§ YOUR GOAL: Report each line of the listing that carries the word "grid".

§ EXERCISE DATA:
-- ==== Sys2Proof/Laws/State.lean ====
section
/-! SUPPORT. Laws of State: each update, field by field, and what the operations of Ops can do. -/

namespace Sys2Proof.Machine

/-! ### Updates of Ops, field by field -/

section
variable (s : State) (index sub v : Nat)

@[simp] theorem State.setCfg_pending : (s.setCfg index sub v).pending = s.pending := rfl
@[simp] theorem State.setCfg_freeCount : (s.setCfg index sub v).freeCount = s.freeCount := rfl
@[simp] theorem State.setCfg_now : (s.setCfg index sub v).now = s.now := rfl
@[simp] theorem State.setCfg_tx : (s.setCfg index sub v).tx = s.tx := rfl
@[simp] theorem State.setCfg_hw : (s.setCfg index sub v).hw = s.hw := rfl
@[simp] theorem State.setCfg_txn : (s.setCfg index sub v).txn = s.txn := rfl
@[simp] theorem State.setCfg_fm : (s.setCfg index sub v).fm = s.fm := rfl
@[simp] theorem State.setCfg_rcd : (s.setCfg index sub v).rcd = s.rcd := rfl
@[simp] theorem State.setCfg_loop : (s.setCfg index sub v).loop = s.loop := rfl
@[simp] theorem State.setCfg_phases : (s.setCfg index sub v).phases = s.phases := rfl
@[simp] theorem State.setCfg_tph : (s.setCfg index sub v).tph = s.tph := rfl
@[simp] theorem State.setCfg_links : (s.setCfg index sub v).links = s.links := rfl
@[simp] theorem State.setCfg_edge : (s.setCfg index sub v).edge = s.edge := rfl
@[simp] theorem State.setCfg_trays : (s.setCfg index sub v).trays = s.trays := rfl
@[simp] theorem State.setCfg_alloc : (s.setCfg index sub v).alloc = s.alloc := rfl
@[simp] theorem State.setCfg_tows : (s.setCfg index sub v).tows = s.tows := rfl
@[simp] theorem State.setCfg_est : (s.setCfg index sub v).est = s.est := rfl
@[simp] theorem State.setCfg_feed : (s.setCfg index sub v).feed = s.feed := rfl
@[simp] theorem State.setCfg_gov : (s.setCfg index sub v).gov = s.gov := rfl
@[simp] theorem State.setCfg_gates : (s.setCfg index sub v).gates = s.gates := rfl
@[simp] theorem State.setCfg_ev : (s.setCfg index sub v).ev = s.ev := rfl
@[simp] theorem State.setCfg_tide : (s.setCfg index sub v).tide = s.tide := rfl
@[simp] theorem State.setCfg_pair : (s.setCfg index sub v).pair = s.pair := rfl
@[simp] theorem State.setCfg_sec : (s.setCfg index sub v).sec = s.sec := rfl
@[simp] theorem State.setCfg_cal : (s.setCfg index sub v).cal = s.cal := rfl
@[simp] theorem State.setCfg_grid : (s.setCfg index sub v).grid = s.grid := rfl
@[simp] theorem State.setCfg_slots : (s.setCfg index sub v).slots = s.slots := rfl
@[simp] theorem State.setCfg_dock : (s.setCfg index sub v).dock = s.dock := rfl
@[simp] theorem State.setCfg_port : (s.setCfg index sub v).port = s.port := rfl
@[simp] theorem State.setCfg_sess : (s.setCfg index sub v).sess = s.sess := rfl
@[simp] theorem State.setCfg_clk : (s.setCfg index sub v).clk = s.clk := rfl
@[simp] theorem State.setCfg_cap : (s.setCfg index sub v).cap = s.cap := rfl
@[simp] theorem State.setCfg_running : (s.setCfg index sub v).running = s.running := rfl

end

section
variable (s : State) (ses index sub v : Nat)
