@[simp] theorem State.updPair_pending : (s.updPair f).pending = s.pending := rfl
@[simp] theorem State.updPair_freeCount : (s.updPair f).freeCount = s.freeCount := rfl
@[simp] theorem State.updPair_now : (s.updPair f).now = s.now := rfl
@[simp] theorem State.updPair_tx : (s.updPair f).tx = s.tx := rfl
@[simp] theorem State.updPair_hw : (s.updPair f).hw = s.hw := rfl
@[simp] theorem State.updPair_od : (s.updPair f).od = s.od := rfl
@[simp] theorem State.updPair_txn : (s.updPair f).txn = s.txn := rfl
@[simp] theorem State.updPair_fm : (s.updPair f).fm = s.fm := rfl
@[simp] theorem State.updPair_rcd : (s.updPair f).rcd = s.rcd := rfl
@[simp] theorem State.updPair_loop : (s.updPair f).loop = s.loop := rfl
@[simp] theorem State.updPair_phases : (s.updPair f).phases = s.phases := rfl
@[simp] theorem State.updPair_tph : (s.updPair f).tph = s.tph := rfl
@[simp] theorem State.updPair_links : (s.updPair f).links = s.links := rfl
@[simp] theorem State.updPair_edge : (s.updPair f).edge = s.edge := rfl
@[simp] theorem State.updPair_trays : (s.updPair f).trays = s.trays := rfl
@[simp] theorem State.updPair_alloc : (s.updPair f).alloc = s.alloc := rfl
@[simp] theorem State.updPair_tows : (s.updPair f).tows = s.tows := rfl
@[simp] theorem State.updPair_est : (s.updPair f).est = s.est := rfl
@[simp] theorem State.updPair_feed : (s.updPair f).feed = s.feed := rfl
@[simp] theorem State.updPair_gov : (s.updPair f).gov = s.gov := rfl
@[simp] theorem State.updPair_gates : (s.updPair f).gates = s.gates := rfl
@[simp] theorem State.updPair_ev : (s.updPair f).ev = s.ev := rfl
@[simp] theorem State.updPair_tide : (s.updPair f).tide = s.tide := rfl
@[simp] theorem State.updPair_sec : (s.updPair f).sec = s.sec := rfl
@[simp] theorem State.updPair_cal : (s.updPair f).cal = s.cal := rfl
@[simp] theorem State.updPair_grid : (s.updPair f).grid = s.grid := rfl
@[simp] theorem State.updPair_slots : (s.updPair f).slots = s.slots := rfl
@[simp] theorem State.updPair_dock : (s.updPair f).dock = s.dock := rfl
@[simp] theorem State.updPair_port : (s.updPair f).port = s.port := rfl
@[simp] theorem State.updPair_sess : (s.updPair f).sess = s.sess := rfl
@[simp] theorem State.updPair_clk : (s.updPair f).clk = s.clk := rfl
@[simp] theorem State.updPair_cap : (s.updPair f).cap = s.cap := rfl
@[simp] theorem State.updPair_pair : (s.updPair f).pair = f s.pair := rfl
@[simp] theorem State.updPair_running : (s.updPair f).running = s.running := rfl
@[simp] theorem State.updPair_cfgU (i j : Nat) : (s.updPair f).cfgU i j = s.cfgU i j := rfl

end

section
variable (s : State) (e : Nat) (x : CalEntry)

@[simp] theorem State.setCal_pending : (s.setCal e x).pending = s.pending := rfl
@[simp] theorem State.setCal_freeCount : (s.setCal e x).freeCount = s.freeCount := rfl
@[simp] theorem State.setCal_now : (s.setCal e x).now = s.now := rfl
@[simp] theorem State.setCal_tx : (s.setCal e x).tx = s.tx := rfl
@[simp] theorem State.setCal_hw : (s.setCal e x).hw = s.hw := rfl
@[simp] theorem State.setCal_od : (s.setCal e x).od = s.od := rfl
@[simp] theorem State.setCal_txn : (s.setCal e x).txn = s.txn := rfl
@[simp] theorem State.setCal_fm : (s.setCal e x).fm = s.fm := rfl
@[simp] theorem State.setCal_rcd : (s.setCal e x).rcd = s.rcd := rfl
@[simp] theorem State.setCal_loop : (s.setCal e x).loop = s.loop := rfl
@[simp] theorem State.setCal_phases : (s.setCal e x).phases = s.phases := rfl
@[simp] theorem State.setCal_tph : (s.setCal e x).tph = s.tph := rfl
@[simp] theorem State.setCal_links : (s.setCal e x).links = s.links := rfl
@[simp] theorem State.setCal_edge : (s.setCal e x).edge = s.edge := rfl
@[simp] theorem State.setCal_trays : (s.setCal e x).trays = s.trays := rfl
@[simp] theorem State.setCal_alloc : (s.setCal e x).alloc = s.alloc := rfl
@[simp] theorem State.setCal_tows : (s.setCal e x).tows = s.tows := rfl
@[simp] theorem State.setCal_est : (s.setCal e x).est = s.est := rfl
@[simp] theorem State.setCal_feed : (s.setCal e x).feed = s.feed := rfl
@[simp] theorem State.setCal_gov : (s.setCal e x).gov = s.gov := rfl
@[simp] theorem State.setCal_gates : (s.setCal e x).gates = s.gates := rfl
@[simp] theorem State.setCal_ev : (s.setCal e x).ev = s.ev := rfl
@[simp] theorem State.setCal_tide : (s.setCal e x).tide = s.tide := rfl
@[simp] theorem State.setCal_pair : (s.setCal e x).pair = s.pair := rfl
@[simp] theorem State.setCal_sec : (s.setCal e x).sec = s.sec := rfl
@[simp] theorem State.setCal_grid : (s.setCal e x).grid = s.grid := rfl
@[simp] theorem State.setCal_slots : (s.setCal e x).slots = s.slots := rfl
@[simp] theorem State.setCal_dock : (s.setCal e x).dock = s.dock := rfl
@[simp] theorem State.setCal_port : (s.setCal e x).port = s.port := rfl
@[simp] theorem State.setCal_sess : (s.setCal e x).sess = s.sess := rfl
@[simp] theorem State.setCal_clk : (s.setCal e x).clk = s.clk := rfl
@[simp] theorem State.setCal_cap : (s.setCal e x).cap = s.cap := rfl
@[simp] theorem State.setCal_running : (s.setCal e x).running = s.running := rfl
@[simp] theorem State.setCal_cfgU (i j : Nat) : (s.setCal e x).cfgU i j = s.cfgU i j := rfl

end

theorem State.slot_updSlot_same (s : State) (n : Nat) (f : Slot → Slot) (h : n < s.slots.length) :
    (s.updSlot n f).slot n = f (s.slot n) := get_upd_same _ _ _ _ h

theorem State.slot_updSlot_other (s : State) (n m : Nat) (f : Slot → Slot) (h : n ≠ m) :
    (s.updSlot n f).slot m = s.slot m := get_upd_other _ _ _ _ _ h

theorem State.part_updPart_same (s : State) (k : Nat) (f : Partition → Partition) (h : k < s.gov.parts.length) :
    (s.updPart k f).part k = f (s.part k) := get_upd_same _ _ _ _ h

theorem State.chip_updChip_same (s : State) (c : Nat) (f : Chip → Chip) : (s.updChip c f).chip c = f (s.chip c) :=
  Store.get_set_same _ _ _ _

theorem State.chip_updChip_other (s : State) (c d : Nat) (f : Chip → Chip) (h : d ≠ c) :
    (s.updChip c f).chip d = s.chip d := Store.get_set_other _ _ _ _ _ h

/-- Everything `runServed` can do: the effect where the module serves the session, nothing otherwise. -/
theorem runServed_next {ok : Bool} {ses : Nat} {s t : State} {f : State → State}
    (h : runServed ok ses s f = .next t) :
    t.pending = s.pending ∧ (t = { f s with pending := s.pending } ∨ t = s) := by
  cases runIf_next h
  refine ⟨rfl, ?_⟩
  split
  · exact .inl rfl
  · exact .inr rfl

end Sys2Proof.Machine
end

§ SOLVED PROBLEM:
@[simp] theorem State.setCfg_grid : (s.setCfg index sub v).grid = s.grid := rfl
@[simp] theorem State.updPair_grid : (s.updPair f).grid = s.grid := rfl
@[simp] theorem State.setCal_grid : (s.setCal e x).grid = s.grid := rfl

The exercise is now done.